-- ==== Sys2Proof/Machine/Release.lean ====
section
/-! DEFINITION. Releases: RELEASE, its wait and its steps (Section 4.5). -/

namespace Sys2Proof.Machine

/-- What carrying out a command comes to: a result, or a RELEASE whose result is known only when its work
ends (R77, R116). -/
inductive Run where
  | finished (r : Result) (s : State)
  | suspended (s : State)

/-- The latest arrival stamp of a port's P ingress queue; none when the queue is empty (R77). -/
def latestArrival (lp : LinkPort) : Option Nat :=
  lp.ingress.p.getLast?.map (·.stamp)

/-- The RELEASE event (R77). -/
def startRelease (body : List Byte) (s : State) : Run :=
  let id := byteAt body 0
  if id = 0 then .finished (refusal .badField) s
  else
    match s.hold.findHeld id with
    | none => .finished (refusal .noHold) s
    | some h =>
      .suspended (setHold { s.hold with
        release := some ⟨h, latestArrival (s.port h.origin), .waiting, true⟩ } s)

/-- Whether every posted write at or before the release mark has left the origin's P ingress queue
(R77). -/
def waitOver (r : Release) (lp : LinkPort) : Bool :=
  match r.mark with
  | none => true
  | some mark => lp.ingress.p.all fun slot => mark < slot.stamp

/-- The release goes on to another of its steps. -/
def setPhase (r : Release) (phase : ReleasePhase) (s : State) : State :=
  setHold { s.hold with release := some { r with phase := phase } } s

/-- The end of the wait: the Hold Queue looks at the record again (R77). It is a command of its own, after
the event by which the wait is over, and other events may come between. DESIGN CHOICE of the grain
(notes/assumptions/45.md). -/
def endWait (s : State) : State :=
  match s.hold.release with
  | none => s
  | some r =>
    if r.phase = .waiting ∧ waitOver r (s.port r.record.origin) = true then
      if s.hold.stillHeld r.record = false then endRelease (refusal .noHold) s
      else if (s.port r.record.origin).state ≠ .up then
        endRelease (refusal .originDown) (refuseHeld r.record .refused s)
      else setPhase r .lookup s
    else s

/-- The release outcomes of a DONE result (R186). -/
inductive ReleaseOutcome where
  | steered
  | refused
  | boundary
  | egressDown
  | aperture
  deriving DecidableEq, Repr

def ReleaseOutcome.code : ReleaseOutcome → Nat
  | .steered => 1
  | .refused => 2
  | .boundary => 3
  | .egressDown => 4
  | .aperture => 5

/-- A DONE result of RELEASE: the outcome in byte 4, and the bridge tag with bit 7 set in byte 5 when a
steered request took one (R186). -/
def releaseResult (outcome : ReleaseOutcome) (tag : Option Tag) : Result :=
  ⟨.done, BitVec.ofNat 32
    (outcome.code + match tag with
      | none => 0
      | some t => 256 * (128 + t.toNat))⟩

/-- The release ends DONE, its slot settled already: it completes a dispatch, which an entry counts
(R78, R23). -/
def endDone (dec : Option Decision) (r : Result) (s : State) : State :=
  endRelease r
    (match dec with
      | none => s
      | some dec => reportCompletion .hold dec s)

/-- The release ends with the request refused under its answer (Table 4-2). -/
def endRefused (h : HoldSlot) (status : AnswerStatus) (dec : Option Decision)
    (notices : List NoticeReq) (outcome : ReleaseOutcome) (s : State) : State :=
  endDone dec (releaseResult outcome none) (raiseList notices (refuseHeld h status s))

/-- The release ends with the request still HELD; an expiry reached meanwhile is taken at once (R78). -/
def endHeld (h : HoldSlot) (code : ResultCode) (s : State) : State :=
  let s := endRelease (refusal code) s
  match h.state with
  | .held deadline => if reached s.timebase deadline then expireHeld h s else s
  | .answering _ _ => s

/-- Step 1 and step 2 of R78, and the placements of step 3 that need no slot or tag (Table 4-2). -/
def releaseLookup (r : Release) (h : HoldSlot) (s : State) : State :=
  if h.origin = .u ∧ s.inAperture h.request.address = true then
    endRefused h .refused none [misuseNotice h.request 3 s] .aperture s
  else
    let dec := s.lookup true (requestOf h.origin h.request)
    match dec.ruling with
    | .steer _ egress _ _ _ =>
      if (s.port egress).state ≠ .up then
        endRefused h .linkDown (some dec)
          (if h.request.kind = .write then [refusedNotice h.origin h.request dec 3] else [])
          .egressDown s
      else if h.request.kind = .write then setPhase r (.pOffer dec) s
      else setPhase r (.allocate dec) s
    | .refuse notify =>
      endRefused h .refused (some dec)
        (if notify then [refusedNotice h.origin h.request dec 1] else []) .refused s
    | .boundary =>
      endRefused h .boundary (some dec) [boundaryNotice h.origin h.request dec] .boundary s
    | .defaultRefuse =>
      endRefused h .refused (some dec) [refusedNotice h.origin h.request dec 2] .refused s
    | .hold _ => s

/-- The P offer of a released posted write (R78, R34). -/
def releasePOffer (r : Release) (h : HoldSlot) (dec : Decision) (s : State) : State :=
  match dec.ruling with
  | .steer _ egress dest address _ =>
    match pOfferAnswer egress dec s with
    | .accepted =>
      endDone (some dec) (releaseResult .steered none)
        (freeSlot h.id
          (enqueue egress .p (steeredPacket h.request (s.unit egress) dest 0 address) s))
    | .full => endHeld h .busy s
    | .stale => setPhase r .lookup s
    | .down =>
      endRefused h .linkDown (some dec) [refusedNotice h.origin h.request dec 3] .egressDown s
  | _ => s

/-- The allocation of a released non-posted request (R78, R50). -/
def releaseAllocation (r : Release) (h : HoldSlot) (dec : Decision) (s : State) : State :=
  match dec.ruling with
  | .steer _ egress dest address timeout =>
    match allocAnswer dec.generation s with
    | .empty => endHeld h .noTag s
    | .stale => setPhase r .lookup s
    | .tag t =>
      let e := steeredEntry s t h.origin h.request dec egress dest address timeout
      setPhase r (.place dec e) (allocateEntry e s)
  | _ => s

/-- The N placement of a released non-posted request (R78, step 2 of R35). Where the egress port went down
before the allocation already, the entry stays AWAITING and answers TIMEOUT at its expiry: DESIGN CHOICE
(notes/assumptions/37.md). -/
def releasePlacement (h : HoldSlot) (dec : Decision) (e : TrackEntry) (s : State) : State :=
  match placeAnswerOf e s with
  | .placed =>
    endDone (some dec) (releaseResult .steered (some e.tag))
      (freeSlot h.id (enqueue e.egress .n (taggedPacket h.request e (s.unit e.egress)) s))
  | .handBack => endHeld h .busy (handBack e s)
  | .down => endDone (some dec) (releaseResult .egressDown none) (freeSlot h.id s)
  | .closed => endDone (some dec) (releaseResult .steered (some e.tag)) (freeSlot h.id s)

/-- The release in progress with the HELD record it names. -/
def releasing (s : State) : Option (Release × HoldSlot) :=
  match s.hold.release with
  | none => none
  | some r => if s.hold.stillHeld r.record then some (r, r.record) else none

/-- The P offer of the release in progress. -/
def holdPOffer (s : State) : State :=
  match releasing s with
  | some (r, h) =>
    match r.phase with
    | .pOffer dec => releasePOffer r h dec s
    | _ => s
  | none => s

/-- The allocation of the release in progress. -/
def holdAllocation (s : State) : State :=
  match releasing s with
  | some (r, h) =>
    match r.phase with
    | .allocate dec => releaseAllocation r h dec s
    | _ => s
  | none => s

/-- The N placement of the release in progress. -/
def holdPlacement (s : State) : State :=
  match releasing s with
  | some (r, h) =>
    match r.phase with
    | .place dec e => releasePlacement h dec e s
    | _ => s
  | none => s

/-- The next of the release steps is taken, whichever it is (R78; notes/assumptions/10.md). -/
def nextReleaseStep (s : State) : State :=
  match releasing s with
  | some (r, h) =>
    match r.phase with
    | .waiting => s
    | .lookup => releaseLookup r h s
    | .pOffer dec => releasePOffer r h dec s
    | .allocate dec => releaseAllocation r h dec s
    | .place dec e => releasePlacement h dec e s
  | none => s

end Sys2Proof.Machine
end

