/-- The laws of a link port: the capacities of its queues and replay store (R140, R146, R176); stamps rise
along a queue and lie below the next one (R140, R146); an attempt is in progress exactly in TRAINING and
RETRAINING, in NEW and RESUME mode (R171, R172); a port that is down holds nothing (R183); the round and
attempt counts keep their bounds (R175, R178); the acknowledgement deadline runs while UP with packets
unacknowledged (R176); a replay resends packets of the replay store (R178); only a FAULTED port U is in
its hold-off (R182). -/
structure PortLaws (p : Port) (lp : LinkPort) : Prop where
  ingress_size : ∀ ch : Chan, (lp.ingress.get ch).length ≤ slotsOf ch
  transmit_size : ∀ ch : Chan, (lp.transmit.get ch).length ≤ slotsOf ch
  store_size : lp.replayStore.length ≤ 64
  ingress_stamps : ∀ ch : Chan, ((lp.ingress.get ch).map (·.stamp)).Pairwise (· < ·) ∧
    ∀ k ∈ lp.ingress.get ch, k.stamp < lp.nextArrival
  transmit_stamps : ∀ ch : Chan, ((lp.transmit.get ch).map (·.stamp)).Pairwise (· < ·) ∧
    ∀ k ∈ lp.transmit.get ch, k.stamp < lp.nextStamp
  fence_stamp : ∀ k, lp.fenceSlot = some k → k.stamp < lp.nextStamp
  attempt_new : lp.state = .training ↔ ∃ a, lp.attempt = some a ∧ a.mode = .new
  attempt_resume : lp.state = .retraining ↔ ∃ a, lp.attempt = some a ∧ a.mode = .resume
  attempts_bound : lp.attempts ≤ 3 ∧ (lp.attempt ≠ none ∨ lp.state = .up → lp.attempts ≤ 2)
  down_empty : lp.state = .offline ∨ lp.state = .training ∨ lp.state = .faulted →
    lp.ingress = ⟨[], [], []⟩ ∧ lp.transmit = ⟨[], [], []⟩ ∧ lp.fenceSlot = none ∧
      lp.replayStore = [] ∧ lp.ackDeadline = none
  rounds_bound : lp.rounds ≤ 4
  deadline : lp.state = .up → (lp.ackDeadline = none ↔ lp.replayStore = [])
  replay_held : ∀ q ∈ lp.replayLeft, ∃ k ∈ lp.replayStore, k.seq = q
  hold_off : lp.holdOff ≠ none ↔ p = .u ∧ lp.state = .faulted

/-- The laws of the queues of the Hold Queue, the Management Unit and the Notice Unit: their capacities and
ids (R70, R72, R116, R131, R132); consecutive notice sequence numbers (R131); every command queue slot
behind the head WAITING or ABORTING (R116); a release in progress exactly while the head executes it,
but for one whose head a port-down took (R77, R79); and a manager set that is not empty and an aperture
on a multiple of 64 KiB (R108, R114). -/
structure QueueLaws (s : State) : Prop where
  hold_size : s.hold.slots.length ≤ 8
  hold_ids : (s.hold.slots.map (·.id)).Nodup ∧ ∀ h ∈ s.hold.slots, h.id ≠ 0
  command_size : s.mgmt.queue.length ≤ 4
  command_states : ∀ k ∈ s.mgmt.queue.tail, k.state = .waiting ∨ k.state = .aborting
  release_head : ∀ r, s.hold.release = some r → r.delivers = true →
    ∃ k, s.mgmt.queue.head? = some k ∧
      (k.state = .executing ∨ ∃ run, k.state = .executingBatch run)
  head_release : ∀ k, s.mgmt.queue.head? = some k → k.state = .executing →
    ∃ r, s.hold.release = some r ∧ r.delivers = true
  notice_size : s.notices.queue.length ≤ 32 ∧ s.notices.dropped ≤ 255
  notice_numbers : ∀ i n, s.notices.queue[i]? = some n →
    n.seq = s.notices.nextSeq - BitVec.ofNat 16 (s.notices.queue.length - i) ∧ n.droppedBefore ≤ 255
  managers : s.mgmt.managers ≠ 0
  aperture : s.mgmt.apertureBase.toNat % 0x10000 = 0 ∧
    ∀ base, s.mgmt.pendingBase = some base → base.toNat % 0x10000 = 0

......

> [Action item] Output the lines above between the one holding "hold_ids : (s.hold.slots.map" and the one holding "notice_numbers : ∀", inclusive, with nothing before or after them.

> [Exercise output]
  hold_ids : (s.hold.slots.map (·.id)).Nodup ∧ ∀ h ∈ s.hold.slots, h.id ≠ 0
  command_size : s.mgmt.queue.length ≤ 4
  command_states : ∀ k ∈ s.mgmt.queue.tail, k.state = .waiting ∨ k.state = .aborting
  release_head : ∀ r, s.hold.release = some r → r.delivers = true →
    ∃ k, s.mgmt.queue.head? = some k ∧
      (k.state = .executing ∨ ∃ run, k.state = .executingBatch run)
  head_release : ∀ k, s.mgmt.queue.head? = some k → k.state = .executing →
    ∃ r, s.hold.release = some r ∧ r.delivers = true
  notice_size : s.notices.queue.length ≤ 32 ∧ s.notices.dropped ≤ 255
  notice_numbers : ∀ i n, s.notices.queue[i]? = some n →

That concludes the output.